- Data for review -
_ _ _

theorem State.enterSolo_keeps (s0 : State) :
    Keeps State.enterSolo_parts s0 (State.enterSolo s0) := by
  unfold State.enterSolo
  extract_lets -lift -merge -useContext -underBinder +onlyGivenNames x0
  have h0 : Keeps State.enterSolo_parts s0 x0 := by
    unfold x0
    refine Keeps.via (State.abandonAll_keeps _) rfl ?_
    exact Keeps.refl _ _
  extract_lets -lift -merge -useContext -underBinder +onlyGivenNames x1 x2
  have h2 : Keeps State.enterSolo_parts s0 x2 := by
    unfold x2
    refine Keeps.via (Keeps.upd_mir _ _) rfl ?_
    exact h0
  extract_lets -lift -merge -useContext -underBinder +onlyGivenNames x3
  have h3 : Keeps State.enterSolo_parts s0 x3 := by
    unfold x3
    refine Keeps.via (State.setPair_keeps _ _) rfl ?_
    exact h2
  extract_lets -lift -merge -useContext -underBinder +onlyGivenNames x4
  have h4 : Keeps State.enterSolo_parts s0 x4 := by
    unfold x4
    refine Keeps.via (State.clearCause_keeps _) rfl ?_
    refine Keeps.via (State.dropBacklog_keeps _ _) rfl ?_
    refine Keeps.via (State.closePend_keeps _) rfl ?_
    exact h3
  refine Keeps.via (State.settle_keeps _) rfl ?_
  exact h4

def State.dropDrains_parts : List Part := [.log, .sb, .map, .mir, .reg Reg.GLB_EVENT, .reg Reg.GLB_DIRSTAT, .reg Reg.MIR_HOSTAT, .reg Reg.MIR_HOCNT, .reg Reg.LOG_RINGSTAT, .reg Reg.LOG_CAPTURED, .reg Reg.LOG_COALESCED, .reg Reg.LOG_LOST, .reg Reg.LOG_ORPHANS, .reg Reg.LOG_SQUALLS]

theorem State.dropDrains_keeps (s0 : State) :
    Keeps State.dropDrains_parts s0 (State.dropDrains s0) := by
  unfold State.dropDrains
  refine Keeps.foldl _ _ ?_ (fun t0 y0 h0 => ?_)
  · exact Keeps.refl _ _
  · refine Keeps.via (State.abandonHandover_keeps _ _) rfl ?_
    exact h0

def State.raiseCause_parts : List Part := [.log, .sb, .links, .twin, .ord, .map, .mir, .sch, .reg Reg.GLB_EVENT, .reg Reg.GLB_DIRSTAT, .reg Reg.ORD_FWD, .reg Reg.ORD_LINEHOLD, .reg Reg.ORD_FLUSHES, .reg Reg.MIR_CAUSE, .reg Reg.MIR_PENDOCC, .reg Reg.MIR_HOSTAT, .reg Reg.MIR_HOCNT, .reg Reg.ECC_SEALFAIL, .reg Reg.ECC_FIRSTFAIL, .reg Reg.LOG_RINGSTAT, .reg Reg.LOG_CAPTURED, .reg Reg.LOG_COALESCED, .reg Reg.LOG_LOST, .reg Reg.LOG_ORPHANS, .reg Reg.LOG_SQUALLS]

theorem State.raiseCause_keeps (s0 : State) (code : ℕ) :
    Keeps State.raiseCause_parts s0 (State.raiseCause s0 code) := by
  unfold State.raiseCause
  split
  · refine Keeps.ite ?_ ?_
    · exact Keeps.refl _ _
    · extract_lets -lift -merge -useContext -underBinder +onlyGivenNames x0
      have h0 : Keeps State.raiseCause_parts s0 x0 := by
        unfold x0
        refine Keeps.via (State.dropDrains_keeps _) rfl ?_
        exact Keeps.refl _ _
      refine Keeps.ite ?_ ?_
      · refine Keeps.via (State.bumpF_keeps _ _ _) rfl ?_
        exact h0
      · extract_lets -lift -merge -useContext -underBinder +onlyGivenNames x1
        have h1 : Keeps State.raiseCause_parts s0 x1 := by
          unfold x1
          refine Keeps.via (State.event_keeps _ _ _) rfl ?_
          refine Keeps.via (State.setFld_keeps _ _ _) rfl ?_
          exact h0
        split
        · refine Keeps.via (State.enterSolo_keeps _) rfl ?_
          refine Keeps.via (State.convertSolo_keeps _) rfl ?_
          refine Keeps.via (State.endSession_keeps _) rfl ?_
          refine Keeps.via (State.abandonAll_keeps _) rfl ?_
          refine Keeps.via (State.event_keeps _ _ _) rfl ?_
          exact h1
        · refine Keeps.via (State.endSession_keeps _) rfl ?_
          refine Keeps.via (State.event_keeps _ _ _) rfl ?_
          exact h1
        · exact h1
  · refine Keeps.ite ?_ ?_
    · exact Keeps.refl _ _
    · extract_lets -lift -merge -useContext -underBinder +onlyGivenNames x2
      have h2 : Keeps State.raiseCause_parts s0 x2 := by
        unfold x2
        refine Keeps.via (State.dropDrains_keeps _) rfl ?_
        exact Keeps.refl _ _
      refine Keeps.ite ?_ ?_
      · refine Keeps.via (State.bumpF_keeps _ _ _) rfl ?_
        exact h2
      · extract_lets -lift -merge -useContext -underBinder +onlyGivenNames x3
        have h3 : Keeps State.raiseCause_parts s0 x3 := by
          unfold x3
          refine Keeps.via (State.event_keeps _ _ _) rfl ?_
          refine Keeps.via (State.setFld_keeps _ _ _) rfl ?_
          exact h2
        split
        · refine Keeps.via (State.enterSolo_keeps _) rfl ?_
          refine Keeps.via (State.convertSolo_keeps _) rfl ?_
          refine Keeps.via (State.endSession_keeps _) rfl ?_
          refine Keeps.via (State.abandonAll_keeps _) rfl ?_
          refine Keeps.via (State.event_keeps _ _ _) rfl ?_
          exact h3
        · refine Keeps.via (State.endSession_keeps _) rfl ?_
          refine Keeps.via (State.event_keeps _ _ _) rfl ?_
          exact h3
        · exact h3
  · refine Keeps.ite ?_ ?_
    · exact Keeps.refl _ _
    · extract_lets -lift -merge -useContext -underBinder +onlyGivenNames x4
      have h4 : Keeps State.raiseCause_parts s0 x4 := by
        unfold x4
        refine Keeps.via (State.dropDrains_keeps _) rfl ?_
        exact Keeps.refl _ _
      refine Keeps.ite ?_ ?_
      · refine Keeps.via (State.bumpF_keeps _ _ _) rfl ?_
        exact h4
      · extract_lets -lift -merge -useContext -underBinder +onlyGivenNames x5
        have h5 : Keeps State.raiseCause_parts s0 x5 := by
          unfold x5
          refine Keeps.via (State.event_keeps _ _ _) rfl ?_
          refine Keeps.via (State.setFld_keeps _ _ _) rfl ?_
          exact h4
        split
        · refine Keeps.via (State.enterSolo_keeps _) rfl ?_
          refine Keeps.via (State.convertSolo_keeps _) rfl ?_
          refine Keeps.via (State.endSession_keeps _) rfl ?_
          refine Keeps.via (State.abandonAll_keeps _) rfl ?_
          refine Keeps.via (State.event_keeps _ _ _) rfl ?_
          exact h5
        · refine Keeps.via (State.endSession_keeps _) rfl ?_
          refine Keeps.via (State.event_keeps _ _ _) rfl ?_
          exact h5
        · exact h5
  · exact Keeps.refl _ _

_ _ _

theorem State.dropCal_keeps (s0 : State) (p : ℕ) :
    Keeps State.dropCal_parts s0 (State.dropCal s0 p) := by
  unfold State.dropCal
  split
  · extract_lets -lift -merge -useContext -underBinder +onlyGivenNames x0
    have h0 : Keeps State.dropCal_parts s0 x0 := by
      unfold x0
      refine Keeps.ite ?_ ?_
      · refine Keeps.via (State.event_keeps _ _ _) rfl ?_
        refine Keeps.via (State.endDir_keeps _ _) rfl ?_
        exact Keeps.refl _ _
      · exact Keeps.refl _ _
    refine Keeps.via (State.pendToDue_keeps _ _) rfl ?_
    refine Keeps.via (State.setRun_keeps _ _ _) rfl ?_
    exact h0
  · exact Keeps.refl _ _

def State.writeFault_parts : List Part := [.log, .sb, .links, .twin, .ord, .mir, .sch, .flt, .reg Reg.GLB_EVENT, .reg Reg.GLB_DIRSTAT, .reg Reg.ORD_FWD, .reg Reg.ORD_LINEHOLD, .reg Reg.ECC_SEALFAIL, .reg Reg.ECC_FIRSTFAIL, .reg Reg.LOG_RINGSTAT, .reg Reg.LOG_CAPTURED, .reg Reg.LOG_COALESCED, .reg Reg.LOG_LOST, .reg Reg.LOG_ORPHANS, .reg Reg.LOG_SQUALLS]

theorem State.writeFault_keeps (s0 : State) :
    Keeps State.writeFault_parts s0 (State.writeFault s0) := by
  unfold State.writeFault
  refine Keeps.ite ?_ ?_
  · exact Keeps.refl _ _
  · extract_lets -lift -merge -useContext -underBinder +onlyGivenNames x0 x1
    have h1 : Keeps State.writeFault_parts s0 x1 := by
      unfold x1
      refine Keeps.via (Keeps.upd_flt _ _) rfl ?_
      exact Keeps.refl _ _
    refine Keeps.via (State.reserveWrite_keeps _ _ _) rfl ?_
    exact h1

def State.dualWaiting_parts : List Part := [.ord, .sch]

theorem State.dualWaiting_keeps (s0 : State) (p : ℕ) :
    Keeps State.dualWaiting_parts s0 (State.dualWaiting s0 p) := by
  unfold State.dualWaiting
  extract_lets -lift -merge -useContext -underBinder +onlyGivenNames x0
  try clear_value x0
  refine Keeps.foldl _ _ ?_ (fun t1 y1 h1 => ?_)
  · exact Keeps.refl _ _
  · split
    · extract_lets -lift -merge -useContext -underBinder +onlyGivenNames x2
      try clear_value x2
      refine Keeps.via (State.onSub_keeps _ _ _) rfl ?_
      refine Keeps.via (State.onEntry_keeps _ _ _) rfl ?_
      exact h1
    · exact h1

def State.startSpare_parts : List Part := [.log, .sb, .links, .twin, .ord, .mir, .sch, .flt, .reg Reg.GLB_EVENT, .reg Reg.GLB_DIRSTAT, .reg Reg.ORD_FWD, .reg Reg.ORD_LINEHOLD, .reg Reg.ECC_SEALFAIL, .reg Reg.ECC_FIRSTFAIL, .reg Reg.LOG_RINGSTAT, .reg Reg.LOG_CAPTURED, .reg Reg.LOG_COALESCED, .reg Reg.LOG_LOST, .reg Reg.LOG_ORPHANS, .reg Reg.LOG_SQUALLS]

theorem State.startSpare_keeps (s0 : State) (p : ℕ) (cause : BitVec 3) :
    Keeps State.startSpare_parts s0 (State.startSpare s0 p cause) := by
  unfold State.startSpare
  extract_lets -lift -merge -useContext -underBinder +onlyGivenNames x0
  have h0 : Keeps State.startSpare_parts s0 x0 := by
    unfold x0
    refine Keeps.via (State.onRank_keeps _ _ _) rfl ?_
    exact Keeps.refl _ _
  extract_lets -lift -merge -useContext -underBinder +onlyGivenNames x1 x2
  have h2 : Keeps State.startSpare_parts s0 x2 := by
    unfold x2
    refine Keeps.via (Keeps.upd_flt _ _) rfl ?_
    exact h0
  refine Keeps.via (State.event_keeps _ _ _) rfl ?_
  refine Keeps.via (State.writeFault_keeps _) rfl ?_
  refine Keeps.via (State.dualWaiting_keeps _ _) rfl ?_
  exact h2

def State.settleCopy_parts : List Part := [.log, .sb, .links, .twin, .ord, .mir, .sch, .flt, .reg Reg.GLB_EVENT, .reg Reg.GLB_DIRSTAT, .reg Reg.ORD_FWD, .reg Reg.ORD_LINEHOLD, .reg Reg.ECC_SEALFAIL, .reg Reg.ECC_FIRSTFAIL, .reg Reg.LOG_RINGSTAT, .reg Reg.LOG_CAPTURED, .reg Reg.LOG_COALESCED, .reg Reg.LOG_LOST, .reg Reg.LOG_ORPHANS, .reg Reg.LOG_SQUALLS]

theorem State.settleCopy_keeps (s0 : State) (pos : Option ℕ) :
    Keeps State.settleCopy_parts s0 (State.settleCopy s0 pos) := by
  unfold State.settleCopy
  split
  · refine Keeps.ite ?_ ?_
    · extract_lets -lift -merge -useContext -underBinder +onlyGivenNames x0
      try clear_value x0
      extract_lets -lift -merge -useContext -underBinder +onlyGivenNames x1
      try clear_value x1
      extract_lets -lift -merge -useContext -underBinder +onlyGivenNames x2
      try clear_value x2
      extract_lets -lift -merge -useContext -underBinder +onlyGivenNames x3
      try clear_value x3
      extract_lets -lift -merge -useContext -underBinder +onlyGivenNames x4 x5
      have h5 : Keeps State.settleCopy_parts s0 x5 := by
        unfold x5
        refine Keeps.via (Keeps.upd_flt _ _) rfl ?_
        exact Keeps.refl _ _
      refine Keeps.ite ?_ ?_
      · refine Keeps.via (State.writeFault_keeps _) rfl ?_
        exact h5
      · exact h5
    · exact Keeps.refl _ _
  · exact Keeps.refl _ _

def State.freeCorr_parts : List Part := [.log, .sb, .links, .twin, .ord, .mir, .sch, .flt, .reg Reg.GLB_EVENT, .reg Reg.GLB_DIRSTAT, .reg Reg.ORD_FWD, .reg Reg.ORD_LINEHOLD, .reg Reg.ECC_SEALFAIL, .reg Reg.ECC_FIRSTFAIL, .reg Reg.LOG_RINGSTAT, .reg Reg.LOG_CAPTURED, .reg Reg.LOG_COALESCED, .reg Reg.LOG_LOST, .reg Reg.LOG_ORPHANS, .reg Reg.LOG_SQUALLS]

_ _ _

- Work instructions -
Starting at the line that has "have h1 : Keeps State.writeFault_parts" and ending at the line that has "theorem State.dualWaiting_keeps (s0", please write out the lines above exactly, leaving out all others.

- Response box -
    have h1 : Keeps State.writeFault_parts s0 x1 := by
      unfold x1
      refine Keeps.via (Keeps.upd_flt _ _) rfl ?_
      exact Keeps.refl _ _
    refine Keeps.via (State.reserveWrite_keeps _ _ _) rfl ?_
    exact h1

def State.dualWaiting_parts : List Part := [.ord, .sch]

theorem State.dualWaiting_keeps (s0 : State) (p : ℕ) :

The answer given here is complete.